Now, to be fair, by the time the National Guard arrived late in the evening of May 2, there’d already been a fire set at the Kent State campus’s ROTC building, and as the building burned, more than a thousand protesters surrounded the conflagration, some of them not only cheering on the flames but actually slashing the fire hoses being used to try and put out the fire. Arrests were made, tear gas was utilized, and at least one student was wounded with a bayonet, which sounds bad enough, but after Governor Rhodes made the tactic error of holding a press conference on May 3 during which he called the protesters “un-American,” pounding his fists on the desk from which he was speaking and threatening to ban further demonstrations, things began to get even worse.

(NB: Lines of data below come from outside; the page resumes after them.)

-- ==== Sys2Proof/Machine/Bar.lean ====
section
/-! DEFINITION. Accesses to the BARs (R10 to R12, R215 to R218, R228, R340, R414, R421 to R426): the register image, the page
map registers, the group window, and BAR4. -/

namespace Sys2Proof.Machine

/-! ### The page map registers (R215, R216, R222) -/

/-- Results of CCH_MAP_STATUS. -/
def MapRes.ok := 0
def MapRes.range := 1
def MapRes.badEntry := 2
def MapRes.carve := 3
def MapRes.busyIgnored := 4

/-- The result of a write of entry `e` at index `i`. -/
def State.mapResult (s : State) (p i e : Nat) : Nat :=
  if s.mapUnits p * 32768 ≤ i then MapRes.range
  else if !eV e then MapRes.ok
  else if !entryFormOk e || !s.physOk p (eTgt e) (ePage e) then MapRes.badEntry
  else if eTgt e ≤ 1 && !s.inCarve p (eTgt e) (ePage e) then MapRes.carve
  else MapRes.ok

/-- Replace an entry; cached translations of the old and the new page go. -/
def State.mapPut (s : State) (p i e : Nat) : State :=
  let old := s.mapEntry p i
  (((s.mapStore p i e).tlbDrop p (eVpn old)).tlbDrop p (eVpn e)).count (Reg.cchMapWrites p) 1

/-- A write of CCH_MAP_CMD: 1 READ, 2 WRITE, which is ignored while the last command is BUSY; a module that does not run
work does nothing. -/
def State.mapCmd (s : State) (p v : Nat) : State :=
  let i := s.reg (Reg.cchMapIndex p)
  let o := Reg.cchMapStatus p
  let done (s : State) (r : Nat) : State := (s.setReg o (2 * r)).markBusy o
  if !s.alive then s
  else if v % 4 = 1 then
    if s.mapUnits p * 32768 ≤ i then done s MapRes.range
    else
      let e := s.mapEntry p i
      done ((s.setReg (Reg.cchMapData0 p) (fld e 0 64)).setReg (Reg.cchMapData1 p) (fld e 64 64)) MapRes.ok
  else if v % 4 = 2 then
    let e := s.reg (Reg.cchMapData0 p) + 2 ^ 64 * s.reg (Reg.cchMapData1 p)
    s.command o (fun s => s.setReg o (2 * MapRes.busyIgnored)) (fun s =>
      let r := s.mapResult p i e
      done (if r = MapRes.ok then s.mapPut p i e else s) r)
  else s

/-- MAP_READ. -/
def execMapRead (fn p : Nat) (s : State) : Res := s.byOwner fn p (fun s => s.mapCmd p 1)

/-- MAP_WRITE. -/
def execMapWrite (fn p : Nat) (s : State) : Res := s.byOwner fn p (fun s => s.mapCmd p 2)

/-- Whether a holder of a translation cache serves partition `p` (R214). -/
def State.holds (s : State) (holder p : Nat) : Bool :=
  if holder < 160 then s.partOfCore holder = some p
  else if holder < 180 then s.partOfCluster (holder - 160) = some p
  else holder = 180 || holder = 181 + p
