-- ==== Sys2Proof/WellFormed.lean ====
section
/-! DEFINITION. Which commands are well formed: every unit number lies in the module's numbering, every field in its
width, and an instruction word carries the opcode of its row. -/

namespace Sys2Proof

/-- An engine of the module: 160 cores, 64 pack slots each (R5, R17). -/
def Eng.wf : Eng → Bool
  | .simt c slot => decide (c < 160) && decide (slot < 64)
  | .coach c => decide (c < 160)

/-- The opcode of an instruction word (R123). -/
def opcode (w : BitVec 64) : Nat := w.toNat % 256

/-- The opcodes of the opcode map (R123); every other one is reserved. -/
def assigned : List Nat := [1, 2, 3, 4, 5, 6, 8, 9, 10, 12, 13, 14, 16, 17, 18, 19, 24, 25, 26, 27, 28, 29, 30, 32, 33, 34, 35, 48, 49, 50, 51, 52, 53, 54, 55, 56, 57, 58, 59, 60, 61, 64, 65, 66, 67, 68, 69, 70, 71, 72, 73, 76, 77, 78, 79, 80, 81, 82, 83, 84, 85, 96, 97, 98, 99, 100, 101, 112, 113, 114, 115, 120, 121, 122, 128, 129, 132, 133, 136, 137, 144, 145, 146, 147, 148, 149, 160, 161, 162, 163, 176]
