-- ==== Sys2Proof/Machine/Dispatch.lean ====
section
/-! DEFINITION. The dispatcher: one arm for each command. -/

namespace Sys2Proof.Machine
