/-! ### Number formats (chapter 02) -/

/-- R30 to R33, R42 to R44: an encoding of a finite value converts to itself in every mode. A finite value within the range
of a format converts, to nearest, to a nearest encoding, a tie to the even one; toward zero, to the largest magnitude not
above its own; stochastically, to the magnitude below or above it, above exactly where the fraction exceeds the draw. NaN,
infinities and values beyond the range give what R43 states, and a float result keeps the sign of the value. -/
def Obligations.NumberFormats : Prop :=
  let canonical : Fmt → Nat
    | .fp32 => 0x7FC00000 | .bf16 => 0x7FC0 | .fp16 => 0x7E00 | .e4m3 => 0x7F | .e5m2 => 0x7E | _ => 0
  let largest : Fmt → Rat
    | .fp32 => (2 ^ 24 - 1) * 2 ^ 104 | .bf16 => (2 ^ 8 - 1) * 2 ^ 120 | .fp16 => 65504 | .e4m3 => 448 | .e5m2 => 57344
    | .int8 => 127 | .e3m2 => 28 | .e2m3 => 15 / 2 | .e2m1 => 6 | .int4 => 7 | .t2 => 1
  let spacing : Fmt → Rat
    | .fp32 => 2 ^ 104 | .bf16 => 2 ^ 120 | .fp16 => 32 | .e4m3 => 32 | .e5m2 => 8192
    | .e3m2 => 4 | .e2m3 => 1 / 2 | .e2m1 => 2 | _ => 1
  let value : Machine.Num → Rat
    | .fin s n d => (if s then -1 else 1) * (n : Rat) / (d : Rat)
    | _ => 0
  let dist (x y : Rat) : Rat := (x - y).abs
  ∀ f : Fmt, f ≠ .t2 →
    let finite (w : Nat) : Prop := w < 2 ^ fmtWidth f ∧ (decodeElem f w).nonfinite = false
    let mag (w : Nat) : Rat := (value (decodeElem f w)).abs
    let top (w : Nat) (neg : Bool) : Prop := finite w ∧
      value (decodeElem f w) = if fmtIsInt f ∧ neg then -largest f - 1 else (if neg then -1 else 1) * largest f
    let infinite (w : Nat) (neg : Bool) : Prop := decodeElem f w = .inf neg
    (∀ w r, finite w → (convertTo f r (decodeElem f w)).1 = w) ∧
    (∀ r, convertTo f r .nan = (canonical f, .nonfinite)) ∧
    (∀ r neg, (convertTo f r (.inf neg)).2 = .nonfinite ∧
      if fmtHasInf f then infinite (convertTo f r (.inf neg)).1 neg else top (convertTo f r (.inf neg)).1 neg) ∧
    (∀ (neg : Bool) (n d : Nat), 0 < d →
      let x := Machine.Num.fin neg n d
      let size : Rat := (n : Rat) / (d : Rat)
      let near := (convertTo f .rne x).1
      let low := (convertTo f .rtz x).1
      (fmtIsInt f = false → ∀ r, bitOf (convertTo f r x).1 (fmtWidth f - 1) = neg) ∧
      (size ≤ largest f → finite near ∧ ∀ w, finite w →
        dist (value (decodeElem f near)) (value x) ≤ dist (value (decodeElem f w)) (value x) ∧
        (dist (value (decodeElem f near)) (value x) = dist (value (decodeElem f w)) (value x) →
          value (decodeElem f near) ≠ value (decodeElem f w) → near % 2 = 0)) ∧
      (finite low ∧ mag low ≤ size ∧ ∀ w, finite w → 0 ≤ value (decodeElem f w) * value x → mag w ≤ size →
        mag w ≤ mag low) ∧
      (∀ u h, u < 2 ^ 16 → size < largest f → finite h → mag low < mag h →
        (∀ w, finite w → mag low < mag w → mag h ≤ mag w) →
        let drawn := (convertTo f (.sr u) x).1
        finite drawn ∧ mag drawn = if (u : Rat) + 1 ≤ (size - mag low) / (mag h - mag low) * 65536 then mag h else mag low) ∧
      (largest f + spacing f ≤ size →
        let beyond (r : Rnd) : Prop := top (convertTo f r x).1 neg ∧ (convertTo f r x).2 = .sat
        beyond .rtz ∧ (fmtHasInf f = false → beyond .rne ∧ ∀ u, u < 2 ^ 16 → beyond (.sr u)) ∧
        (fmtHasInf f = true → ∀ u, u < 2 ^ 16 → infinite (convertTo f (.sr u) x).1 neg)) ∧
      (largest f ≤ size → size < largest f + spacing f → ∀ u, u < 2 ^ 16 →
        let drawn := (convertTo f (.sr u) x).1
        if (u : Rat) + 1 ≤ (size - largest f) / spacing f * 65536 then
          (if fmtHasInf f then infinite drawn neg else top drawn neg)
        else finite drawn ∧ mag drawn = largest f) ∧
      (fmtHasInf f = true → (largest f < size → size < largest f + spacing f / 2 →
          finite near ∧ mag near = largest f) ∧
        (largest f + spacing f / 2 ≤ size → infinite near neg)))
end

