@[simp] theorem State.setQueue_units (n : Nat) (x : Queue) : (s.setQueue n x).units = s.units := rfl
@[simp] theorem State.setQueue_boot (n : Nat) (x : Queue) : (s.setQueue n x).boot = s.boot := rfl
@[simp] theorem State.setQueue_time (n : Nat) (x : Queue) : (s.setQueue n x).time = s.time := rfl
@[simp] theorem State.setQueue_regs (n : Nat) (x : Queue) : (s.setQueue n x).regs = s.regs := rfl
@[simp] theorem State.setQueue_freeze (n : Nat) (x : Queue) : (s.setQueue n x).freeze = s.freeze := rfl
@[simp] theorem State.setQueue_dict (n : Nat) (x : Queue) : (s.setQueue n x).dict = s.dict := rfl
@[simp] theorem State.setQueue_power (n : Nat) (x : Queue) : (s.setQueue n x).power = s.power := rfl
@[simp] theorem State.setQueue_dram (n : Nat) (x : Queue) : (s.setQueue n x).dram = s.dram := rfl
@[simp] theorem State.setQueue_rstore (n : Nat) (x : Queue) : (s.setQueue n x).rstore = s.rstore := rfl
@[simp] theorem State.setQueue_pmap (n : Nat) (x : Queue) : (s.setQueue n x).pmap = s.pmap := rfl
@[simp] theorem State.setQueue_agents (n : Nat) (x : Queue) : (s.setQueue n x).agents = s.agents := rfl
@[simp] theorem State.setQueue_dirs (n : Nat) (x : Queue) : (s.setQueue n x).dirs = s.dirs := rfl
@[simp] theorem State.setQueue_net (n : Nat) (x : Queue) : (s.setQueue n x).net = s.net := rfl
@[simp] theorem State.setQueue_cores (n : Nat) (x : Queue) : (s.setQueue n x).cores = s.cores := rfl
@[simp] theorem State.setQueue_launches (n : Nat) (x : Queue) : (s.setQueue n x).launches = s.launches := rfl
@[simp] theorem State.setQueue_enq (n : Nat) (x : Queue) : (s.setQueue n x).enq = s.enq := rfl
@[simp] theorem State.setQueue_ctxs (n : Nat) (x : Queue) : (s.setQueue n x).ctxs = s.ctxs := rfl
@[simp] theorem State.setQueue_mobjs (n : Nat) (x : Queue) : (s.setQueue n x).mobjs = s.mobjs := rfl
@[simp] theorem State.setQueue_fences (n : Nat) (x : Queue) : (s.setQueue n x).fences = s.fences := rfl
@[simp] theorem State.setQueue_batons (n : Nat) (x : Queue) : (s.setQueue n x).batons = s.batons := rfl
@[simp] theorem State.setQueue_reqs (n : Nat) (x : Queue) : (s.setQueue n x).reqs = s.reqs := rfl
@[simp] theorem State.setQueue_meter (n : Nat) (x : Queue) : (s.setQueue n x).meter = s.meter := rfl
@[simp] theorem State.setQueue_links (n : Nat) (x : Queue) : (s.setQueue n x).links = s.links := rfl
@[simp] theorem State.setQueue_rings (n : Nat) (x : Queue) : (s.setQueue n x).rings = s.rings := rfl
@[simp] theorem State.setQueue_fatal (n : Nat) (x : Queue) : (s.setQueue n x).fatal = s.fatal := rfl
@[simp] theorem State.setQueue_traces (n : Nat) (x : Queue) : (s.setQueue n x).traces = s.traces := rfl
@[simp] theorem State.setQueue_itrace (n : Nat) (x : Queue) : (s.setQueue n x).itrace = s.itrace := rfl
@[simp] theorem State.setQueue_pcie (n : Nat) (x : Queue) : (s.setQueue n x).pcie = s.pcie := rfl
@[simp] theorem State.setQueue_mbxReq (n : Nat) (x : Queue) : (s.setQueue n x).mbxReq = s.mbxReq := rfl
@[simp] theorem State.setQueue_mbxRsp (n : Nat) (x : Queue) : (s.setQueue n x).mbxRsp = s.mbxRsp := rfl
@[simp] theorem State.setQueue_mbxSeq (n : Nat) (x : Queue) : (s.setQueue n x).mbxSeq = s.mbxSeq := rfl
@[simp] theorem State.setQueue_busy (n : Nat) (x : Queue) : (s.setQueue n x).busy = s.busy := rfl
@[simp] theorem State.setQueue_nextId (n : Nat) (x : Queue) : (s.setQueue n x).nextId = s.nextId := rfl
@[simp] theorem State.setQueue_freeCtr (n : Nat) (x : Queue) : (s.setQueue n x).freeCtr = s.freeCtr := rfl
@[simp] theorem State.setQueue_out (n : Nat) (x : Queue) : (s.setQueue n x).out = s.out := rfl
@[simp] theorem State.setQueue_pending (n : Nat) (x : Queue) : (s.setQueue n x).pending = s.pending := rfl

And so we come to May 4, the day when a protest which began at noon – and, unlike previous days, had begun in a perfectly non-violent fashion – was abruptly interrupted by two National Guard units, attempting to disperse the students. The reaction from the students was, again, not as nonviolent as it perhaps should’ve been, with the protesters throwing rocks. The National Guard came back with tear gas and got more rocks for their trouble. In turn, they retreated for a time before returning with bayonets and rifles, a decision which understandably inspired a number of departures, but some protesters still remained…and at 12:24 pm, things went horribly, horribly wrong.v

It started when a National Guardsman named Sgt. Myron Pryor decided to start firing at students with his .45 pistol. Other guardsmen followed suit with their rifles. By the time all was said and done, nine students had been wounded and four had been killed. Of the four dead, two of them weren’t even protesters, just a couple of kids who’d been walking to class, and the other two, although they had been protesting, were still a few hundred feet away from the guardsmen and could in no way have been perceived as a threat.

So, yeah, if you’re looking for a moment that created an “us vs. them” environment between the youth of America and the adults who were making the decisions for their nation, there you go.

Between the television coverage and the photographs of the tragedy and its aftermath that ran in LIFE Magazine, there was an understandable – and considerable – uproar around the country, and when Neil Young picked up that particular issue of LIFE…well, we went into a bit more detail about how things went down on that when we wrote about the anniversary of the recording of “Ohio” last year, which you can read right here, but now that you know what went down, don’t expect to ever hear the song the same way again.